[Start of section]
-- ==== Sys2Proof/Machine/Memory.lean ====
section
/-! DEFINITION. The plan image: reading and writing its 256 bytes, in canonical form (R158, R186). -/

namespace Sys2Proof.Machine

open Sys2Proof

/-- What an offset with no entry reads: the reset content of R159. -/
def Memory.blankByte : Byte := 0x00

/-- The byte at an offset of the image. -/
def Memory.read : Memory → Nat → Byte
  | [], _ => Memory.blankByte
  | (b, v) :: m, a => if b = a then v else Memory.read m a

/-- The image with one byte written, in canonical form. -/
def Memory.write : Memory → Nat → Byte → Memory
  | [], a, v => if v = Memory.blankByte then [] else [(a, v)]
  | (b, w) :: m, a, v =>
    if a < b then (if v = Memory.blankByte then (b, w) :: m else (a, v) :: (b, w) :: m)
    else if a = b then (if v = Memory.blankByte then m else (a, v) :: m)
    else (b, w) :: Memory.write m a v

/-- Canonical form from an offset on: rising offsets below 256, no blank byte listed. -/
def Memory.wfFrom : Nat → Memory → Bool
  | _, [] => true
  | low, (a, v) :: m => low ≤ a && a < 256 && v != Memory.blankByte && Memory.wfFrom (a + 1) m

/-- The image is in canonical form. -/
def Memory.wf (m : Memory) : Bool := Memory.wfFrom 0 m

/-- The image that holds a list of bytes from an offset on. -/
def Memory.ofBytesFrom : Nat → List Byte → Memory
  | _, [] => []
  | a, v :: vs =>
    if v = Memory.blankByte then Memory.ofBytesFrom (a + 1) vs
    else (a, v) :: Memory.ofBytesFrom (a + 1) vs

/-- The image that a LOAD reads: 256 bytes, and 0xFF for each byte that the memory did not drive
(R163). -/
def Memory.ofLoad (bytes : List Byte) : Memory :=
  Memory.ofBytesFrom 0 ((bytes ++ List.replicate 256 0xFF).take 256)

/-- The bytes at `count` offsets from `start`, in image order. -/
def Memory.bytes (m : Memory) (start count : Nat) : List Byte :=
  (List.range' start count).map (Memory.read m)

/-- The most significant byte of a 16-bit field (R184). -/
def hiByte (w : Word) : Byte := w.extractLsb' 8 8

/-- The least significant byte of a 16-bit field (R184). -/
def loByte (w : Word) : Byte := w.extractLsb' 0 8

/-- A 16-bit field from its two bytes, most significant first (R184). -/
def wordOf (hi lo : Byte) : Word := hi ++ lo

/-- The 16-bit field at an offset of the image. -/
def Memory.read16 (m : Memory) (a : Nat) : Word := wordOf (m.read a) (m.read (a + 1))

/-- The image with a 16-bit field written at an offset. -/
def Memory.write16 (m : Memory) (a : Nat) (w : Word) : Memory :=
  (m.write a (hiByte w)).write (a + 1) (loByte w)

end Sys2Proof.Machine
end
[End of section]
[Start of section]
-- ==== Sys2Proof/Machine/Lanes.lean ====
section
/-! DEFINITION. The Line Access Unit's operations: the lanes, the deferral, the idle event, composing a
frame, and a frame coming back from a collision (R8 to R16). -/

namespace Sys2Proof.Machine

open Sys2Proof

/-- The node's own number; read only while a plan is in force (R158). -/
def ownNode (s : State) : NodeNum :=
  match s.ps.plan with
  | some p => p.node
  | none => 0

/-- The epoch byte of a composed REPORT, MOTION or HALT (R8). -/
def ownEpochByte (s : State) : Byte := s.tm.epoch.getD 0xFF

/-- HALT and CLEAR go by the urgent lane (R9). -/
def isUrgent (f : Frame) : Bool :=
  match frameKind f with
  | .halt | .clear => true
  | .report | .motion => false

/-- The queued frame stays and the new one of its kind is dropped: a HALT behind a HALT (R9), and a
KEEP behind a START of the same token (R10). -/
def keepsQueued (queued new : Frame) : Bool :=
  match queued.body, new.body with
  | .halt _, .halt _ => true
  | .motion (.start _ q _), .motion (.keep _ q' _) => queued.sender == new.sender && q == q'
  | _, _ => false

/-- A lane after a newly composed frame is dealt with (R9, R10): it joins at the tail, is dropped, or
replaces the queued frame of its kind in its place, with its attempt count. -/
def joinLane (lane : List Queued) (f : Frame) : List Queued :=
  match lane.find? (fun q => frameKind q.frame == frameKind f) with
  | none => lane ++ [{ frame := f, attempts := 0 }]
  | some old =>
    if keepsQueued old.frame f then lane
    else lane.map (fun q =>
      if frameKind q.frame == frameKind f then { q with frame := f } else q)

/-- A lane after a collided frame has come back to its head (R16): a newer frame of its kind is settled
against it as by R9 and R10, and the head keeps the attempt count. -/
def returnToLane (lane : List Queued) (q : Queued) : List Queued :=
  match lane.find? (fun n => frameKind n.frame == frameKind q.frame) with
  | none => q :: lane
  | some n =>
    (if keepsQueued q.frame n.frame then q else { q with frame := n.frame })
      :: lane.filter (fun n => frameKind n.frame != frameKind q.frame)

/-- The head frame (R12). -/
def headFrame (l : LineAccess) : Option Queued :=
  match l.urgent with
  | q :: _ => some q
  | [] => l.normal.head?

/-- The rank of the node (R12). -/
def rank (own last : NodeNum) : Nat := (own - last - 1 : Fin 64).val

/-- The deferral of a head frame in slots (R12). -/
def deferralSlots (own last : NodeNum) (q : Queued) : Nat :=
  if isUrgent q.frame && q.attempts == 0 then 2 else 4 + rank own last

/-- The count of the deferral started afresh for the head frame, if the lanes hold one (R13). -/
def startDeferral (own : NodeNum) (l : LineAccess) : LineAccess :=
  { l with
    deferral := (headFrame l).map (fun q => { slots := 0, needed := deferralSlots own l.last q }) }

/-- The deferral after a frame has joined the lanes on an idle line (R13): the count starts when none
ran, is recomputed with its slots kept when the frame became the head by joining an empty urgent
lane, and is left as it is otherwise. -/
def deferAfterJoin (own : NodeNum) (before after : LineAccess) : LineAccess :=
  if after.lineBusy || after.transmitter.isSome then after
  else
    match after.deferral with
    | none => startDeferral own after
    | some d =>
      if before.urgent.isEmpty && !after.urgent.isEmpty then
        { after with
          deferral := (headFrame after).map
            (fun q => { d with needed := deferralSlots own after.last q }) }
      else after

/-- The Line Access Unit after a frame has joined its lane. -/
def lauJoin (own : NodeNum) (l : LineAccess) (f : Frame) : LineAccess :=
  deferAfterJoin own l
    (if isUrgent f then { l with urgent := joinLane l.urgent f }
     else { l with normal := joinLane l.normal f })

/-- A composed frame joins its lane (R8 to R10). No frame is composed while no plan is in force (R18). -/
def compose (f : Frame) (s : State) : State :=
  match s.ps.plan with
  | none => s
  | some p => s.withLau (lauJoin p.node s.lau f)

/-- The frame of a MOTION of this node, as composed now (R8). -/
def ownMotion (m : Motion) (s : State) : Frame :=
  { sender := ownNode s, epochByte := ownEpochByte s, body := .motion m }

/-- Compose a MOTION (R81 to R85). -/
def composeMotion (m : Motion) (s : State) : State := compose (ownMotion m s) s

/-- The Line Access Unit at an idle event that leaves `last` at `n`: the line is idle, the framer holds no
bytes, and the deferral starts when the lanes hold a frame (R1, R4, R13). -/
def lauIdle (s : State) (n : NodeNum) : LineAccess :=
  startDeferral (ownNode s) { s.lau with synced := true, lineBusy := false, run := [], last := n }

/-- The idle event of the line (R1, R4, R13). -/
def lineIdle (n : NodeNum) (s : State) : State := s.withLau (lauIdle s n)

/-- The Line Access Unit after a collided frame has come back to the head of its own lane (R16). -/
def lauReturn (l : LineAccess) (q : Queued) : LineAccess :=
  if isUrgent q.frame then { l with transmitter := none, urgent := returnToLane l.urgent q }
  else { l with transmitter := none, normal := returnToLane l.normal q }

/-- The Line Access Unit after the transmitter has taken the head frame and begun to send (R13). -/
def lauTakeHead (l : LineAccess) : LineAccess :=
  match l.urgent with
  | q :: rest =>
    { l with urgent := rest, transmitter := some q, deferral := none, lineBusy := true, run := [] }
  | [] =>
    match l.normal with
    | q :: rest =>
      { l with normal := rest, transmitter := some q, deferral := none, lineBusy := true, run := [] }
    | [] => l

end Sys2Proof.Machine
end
[End of section]
Work request: In the data above, start at the line that has "-- ==== Sys2Proof/Machine/Memory.lean", stop after the line that has "byte at an offset of the image. -/", and print every line in between exactly as it stands.

Output for this task:
-- ==== Sys2Proof/Machine/Memory.lean ====
section
/-! DEFINITION. The plan image: reading and writing its 256 bytes, in canonical form (R158, R186). -/

namespace Sys2Proof.Machine

open Sys2Proof

/-- What an offset with no entry reads: the reset content of R159. -/
def Memory.blankByte : Byte := 0x00

/-- The byte at an offset of the image. -/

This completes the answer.